§ Instructions for the task
The lines to repeat are those below from the one containing "f).cap = s.cap := rfl" down to the one containing "f).sec = s.sec := rfl", both included; reproduce them exactly and nothing else.

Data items
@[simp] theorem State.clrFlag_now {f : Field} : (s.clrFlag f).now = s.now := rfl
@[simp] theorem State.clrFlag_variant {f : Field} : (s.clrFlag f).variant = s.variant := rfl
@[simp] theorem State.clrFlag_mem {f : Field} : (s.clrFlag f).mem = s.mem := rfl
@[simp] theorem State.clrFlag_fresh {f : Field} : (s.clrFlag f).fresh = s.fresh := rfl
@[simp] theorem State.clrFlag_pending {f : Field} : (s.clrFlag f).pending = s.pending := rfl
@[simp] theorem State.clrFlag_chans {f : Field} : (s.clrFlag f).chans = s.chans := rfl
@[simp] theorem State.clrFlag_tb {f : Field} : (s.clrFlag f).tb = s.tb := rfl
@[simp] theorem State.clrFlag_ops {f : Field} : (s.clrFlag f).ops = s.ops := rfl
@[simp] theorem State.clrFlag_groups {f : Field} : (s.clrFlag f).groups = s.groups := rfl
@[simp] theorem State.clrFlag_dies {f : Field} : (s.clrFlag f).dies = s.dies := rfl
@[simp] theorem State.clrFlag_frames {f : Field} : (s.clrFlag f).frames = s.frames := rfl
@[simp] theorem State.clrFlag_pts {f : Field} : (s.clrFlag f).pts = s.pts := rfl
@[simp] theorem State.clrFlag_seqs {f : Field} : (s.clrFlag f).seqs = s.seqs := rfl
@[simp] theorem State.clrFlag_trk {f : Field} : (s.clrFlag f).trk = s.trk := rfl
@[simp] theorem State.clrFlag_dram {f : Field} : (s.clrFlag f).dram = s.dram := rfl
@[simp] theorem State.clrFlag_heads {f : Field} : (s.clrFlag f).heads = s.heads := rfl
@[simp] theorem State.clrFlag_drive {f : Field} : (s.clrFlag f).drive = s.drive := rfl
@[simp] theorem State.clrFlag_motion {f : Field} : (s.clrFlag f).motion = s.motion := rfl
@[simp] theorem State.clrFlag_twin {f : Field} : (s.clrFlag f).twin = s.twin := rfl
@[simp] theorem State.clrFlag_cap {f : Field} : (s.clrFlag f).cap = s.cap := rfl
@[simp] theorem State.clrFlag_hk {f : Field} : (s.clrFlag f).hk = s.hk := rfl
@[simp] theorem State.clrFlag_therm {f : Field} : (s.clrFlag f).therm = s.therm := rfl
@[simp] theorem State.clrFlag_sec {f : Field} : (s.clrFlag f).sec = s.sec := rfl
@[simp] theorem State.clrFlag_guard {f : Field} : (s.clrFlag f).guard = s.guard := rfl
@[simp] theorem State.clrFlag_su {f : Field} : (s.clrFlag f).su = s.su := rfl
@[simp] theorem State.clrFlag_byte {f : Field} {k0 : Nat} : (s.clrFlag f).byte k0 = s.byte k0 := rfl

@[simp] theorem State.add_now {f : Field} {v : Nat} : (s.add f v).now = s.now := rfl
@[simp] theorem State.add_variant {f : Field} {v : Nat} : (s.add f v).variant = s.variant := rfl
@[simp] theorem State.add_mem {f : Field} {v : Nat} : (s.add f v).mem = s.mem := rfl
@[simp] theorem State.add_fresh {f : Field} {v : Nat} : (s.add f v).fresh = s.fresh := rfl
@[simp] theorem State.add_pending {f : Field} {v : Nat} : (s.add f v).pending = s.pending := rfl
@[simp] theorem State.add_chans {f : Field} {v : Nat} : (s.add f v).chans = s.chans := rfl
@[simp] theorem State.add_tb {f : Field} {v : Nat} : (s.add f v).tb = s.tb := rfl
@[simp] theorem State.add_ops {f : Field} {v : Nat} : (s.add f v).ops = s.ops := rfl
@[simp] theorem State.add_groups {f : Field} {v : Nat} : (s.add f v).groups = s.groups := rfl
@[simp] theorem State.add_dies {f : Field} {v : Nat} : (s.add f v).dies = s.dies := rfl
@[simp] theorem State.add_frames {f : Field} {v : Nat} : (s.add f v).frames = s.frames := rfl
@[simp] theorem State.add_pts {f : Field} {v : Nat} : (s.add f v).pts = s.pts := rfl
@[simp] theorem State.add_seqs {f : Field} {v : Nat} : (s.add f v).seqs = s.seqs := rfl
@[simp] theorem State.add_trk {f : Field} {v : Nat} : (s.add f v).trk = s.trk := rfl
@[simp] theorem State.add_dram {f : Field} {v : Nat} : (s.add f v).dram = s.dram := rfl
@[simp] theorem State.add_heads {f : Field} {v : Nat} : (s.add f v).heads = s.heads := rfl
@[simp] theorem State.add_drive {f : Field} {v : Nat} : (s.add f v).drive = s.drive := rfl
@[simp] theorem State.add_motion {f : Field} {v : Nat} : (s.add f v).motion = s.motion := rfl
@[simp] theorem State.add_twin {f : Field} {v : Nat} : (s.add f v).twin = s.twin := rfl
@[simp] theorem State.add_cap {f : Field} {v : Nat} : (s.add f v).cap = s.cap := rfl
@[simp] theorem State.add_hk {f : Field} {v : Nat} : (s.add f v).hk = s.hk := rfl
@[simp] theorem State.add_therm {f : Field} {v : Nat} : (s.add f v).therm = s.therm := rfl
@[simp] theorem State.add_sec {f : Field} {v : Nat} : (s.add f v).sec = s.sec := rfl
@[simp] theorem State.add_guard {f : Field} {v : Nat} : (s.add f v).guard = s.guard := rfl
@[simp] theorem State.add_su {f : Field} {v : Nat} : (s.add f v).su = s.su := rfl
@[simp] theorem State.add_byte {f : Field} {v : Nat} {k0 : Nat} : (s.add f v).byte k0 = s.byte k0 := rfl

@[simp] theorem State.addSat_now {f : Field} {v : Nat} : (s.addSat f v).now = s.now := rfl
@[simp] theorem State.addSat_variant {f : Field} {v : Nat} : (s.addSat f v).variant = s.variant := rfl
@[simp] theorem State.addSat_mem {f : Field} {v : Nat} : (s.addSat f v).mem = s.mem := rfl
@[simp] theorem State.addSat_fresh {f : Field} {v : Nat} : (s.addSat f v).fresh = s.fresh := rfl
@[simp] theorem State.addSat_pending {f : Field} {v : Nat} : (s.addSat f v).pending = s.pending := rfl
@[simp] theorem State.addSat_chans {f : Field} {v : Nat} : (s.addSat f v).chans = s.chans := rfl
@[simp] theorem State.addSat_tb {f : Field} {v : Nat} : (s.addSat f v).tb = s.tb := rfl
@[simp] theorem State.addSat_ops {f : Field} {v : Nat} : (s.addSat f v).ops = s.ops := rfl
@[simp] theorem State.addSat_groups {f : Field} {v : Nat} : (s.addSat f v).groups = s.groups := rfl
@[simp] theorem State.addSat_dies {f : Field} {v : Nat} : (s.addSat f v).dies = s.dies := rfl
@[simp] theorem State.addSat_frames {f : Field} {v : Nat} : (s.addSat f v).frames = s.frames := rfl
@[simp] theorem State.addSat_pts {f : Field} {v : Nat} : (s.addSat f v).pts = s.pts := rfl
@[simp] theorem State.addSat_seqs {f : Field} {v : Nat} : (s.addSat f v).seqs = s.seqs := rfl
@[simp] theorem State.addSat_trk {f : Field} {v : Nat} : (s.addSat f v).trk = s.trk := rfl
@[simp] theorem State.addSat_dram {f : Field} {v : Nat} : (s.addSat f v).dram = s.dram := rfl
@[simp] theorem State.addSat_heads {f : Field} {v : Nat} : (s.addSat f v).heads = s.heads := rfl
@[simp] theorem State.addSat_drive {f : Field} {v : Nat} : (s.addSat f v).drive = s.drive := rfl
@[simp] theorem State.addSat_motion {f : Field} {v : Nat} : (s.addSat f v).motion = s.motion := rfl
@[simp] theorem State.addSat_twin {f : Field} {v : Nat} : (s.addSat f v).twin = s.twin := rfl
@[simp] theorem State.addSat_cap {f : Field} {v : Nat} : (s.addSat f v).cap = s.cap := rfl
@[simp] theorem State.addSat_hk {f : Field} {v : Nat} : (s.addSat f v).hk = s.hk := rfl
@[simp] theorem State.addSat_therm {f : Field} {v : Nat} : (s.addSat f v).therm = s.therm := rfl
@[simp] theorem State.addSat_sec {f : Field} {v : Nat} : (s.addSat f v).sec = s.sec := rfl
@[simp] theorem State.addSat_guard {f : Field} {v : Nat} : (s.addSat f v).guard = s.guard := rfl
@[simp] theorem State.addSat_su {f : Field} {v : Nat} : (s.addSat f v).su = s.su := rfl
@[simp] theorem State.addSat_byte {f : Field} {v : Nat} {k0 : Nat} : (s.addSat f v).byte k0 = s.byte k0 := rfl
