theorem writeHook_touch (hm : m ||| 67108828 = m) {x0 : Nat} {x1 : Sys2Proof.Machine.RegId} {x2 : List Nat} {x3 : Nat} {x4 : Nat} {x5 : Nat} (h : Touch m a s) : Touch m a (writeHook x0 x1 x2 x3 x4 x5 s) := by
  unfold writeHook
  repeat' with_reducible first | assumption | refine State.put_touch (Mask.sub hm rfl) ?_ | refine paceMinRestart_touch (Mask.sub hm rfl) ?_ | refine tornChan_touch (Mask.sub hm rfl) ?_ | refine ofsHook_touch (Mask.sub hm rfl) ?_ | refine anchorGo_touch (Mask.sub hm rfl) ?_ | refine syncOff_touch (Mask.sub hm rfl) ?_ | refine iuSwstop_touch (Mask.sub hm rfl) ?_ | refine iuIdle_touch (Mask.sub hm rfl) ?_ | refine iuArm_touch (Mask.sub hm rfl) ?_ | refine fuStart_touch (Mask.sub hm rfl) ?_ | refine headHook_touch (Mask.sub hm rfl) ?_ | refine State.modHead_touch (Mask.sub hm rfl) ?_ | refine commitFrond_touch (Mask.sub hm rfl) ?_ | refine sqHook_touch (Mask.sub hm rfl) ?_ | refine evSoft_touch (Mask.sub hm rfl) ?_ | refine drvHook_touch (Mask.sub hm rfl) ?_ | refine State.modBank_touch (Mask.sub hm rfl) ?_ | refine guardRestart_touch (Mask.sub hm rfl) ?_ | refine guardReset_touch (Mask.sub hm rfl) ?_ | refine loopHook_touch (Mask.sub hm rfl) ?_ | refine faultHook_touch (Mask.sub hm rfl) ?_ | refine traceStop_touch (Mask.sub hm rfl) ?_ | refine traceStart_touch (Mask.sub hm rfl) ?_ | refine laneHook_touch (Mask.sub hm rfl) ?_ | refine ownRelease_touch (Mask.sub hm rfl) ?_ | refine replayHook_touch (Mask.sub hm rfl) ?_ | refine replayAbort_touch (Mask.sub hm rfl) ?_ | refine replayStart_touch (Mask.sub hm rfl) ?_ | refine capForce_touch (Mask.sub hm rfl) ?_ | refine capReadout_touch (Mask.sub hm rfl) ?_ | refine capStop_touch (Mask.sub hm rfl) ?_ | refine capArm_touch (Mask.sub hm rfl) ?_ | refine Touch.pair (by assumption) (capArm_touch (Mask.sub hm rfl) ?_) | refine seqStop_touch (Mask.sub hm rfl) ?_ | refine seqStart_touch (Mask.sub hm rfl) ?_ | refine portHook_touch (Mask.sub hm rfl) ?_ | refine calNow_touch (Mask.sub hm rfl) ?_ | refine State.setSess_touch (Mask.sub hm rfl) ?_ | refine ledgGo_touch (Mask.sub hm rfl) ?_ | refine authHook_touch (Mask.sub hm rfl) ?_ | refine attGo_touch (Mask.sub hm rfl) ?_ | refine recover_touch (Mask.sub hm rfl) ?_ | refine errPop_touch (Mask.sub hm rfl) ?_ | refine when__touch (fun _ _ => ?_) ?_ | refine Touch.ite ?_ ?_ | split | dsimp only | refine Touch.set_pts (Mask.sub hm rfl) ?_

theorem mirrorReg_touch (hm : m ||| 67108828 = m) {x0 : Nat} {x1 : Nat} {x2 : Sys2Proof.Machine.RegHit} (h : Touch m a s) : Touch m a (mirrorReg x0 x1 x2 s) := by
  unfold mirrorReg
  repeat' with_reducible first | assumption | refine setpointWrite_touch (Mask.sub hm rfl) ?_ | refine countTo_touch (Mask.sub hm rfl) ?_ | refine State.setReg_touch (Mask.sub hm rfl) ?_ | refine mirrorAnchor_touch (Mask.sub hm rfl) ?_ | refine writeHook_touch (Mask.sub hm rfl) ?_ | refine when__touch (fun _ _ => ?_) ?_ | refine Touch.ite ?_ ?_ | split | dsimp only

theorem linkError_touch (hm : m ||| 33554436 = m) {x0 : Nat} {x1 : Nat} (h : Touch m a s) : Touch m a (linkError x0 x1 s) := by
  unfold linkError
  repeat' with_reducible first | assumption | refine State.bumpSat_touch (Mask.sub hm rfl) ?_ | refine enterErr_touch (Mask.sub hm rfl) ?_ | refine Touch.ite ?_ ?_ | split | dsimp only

§ Exercise solution
@[simp] theorem State.clrFlag_cap {f : Field} : (s.clrFlag f).cap = s.cap := rfl
@[simp] theorem State.clrFlag_hk {f : Field} : (s.clrFlag f).hk = s.hk := rfl
@[simp] theorem State.clrFlag_therm {f : Field} : (s.clrFlag f).therm = s.therm := rfl
@[simp] theorem State.clrFlag_sec {f : Field} : (s.clrFlag f).sec = s.sec := rfl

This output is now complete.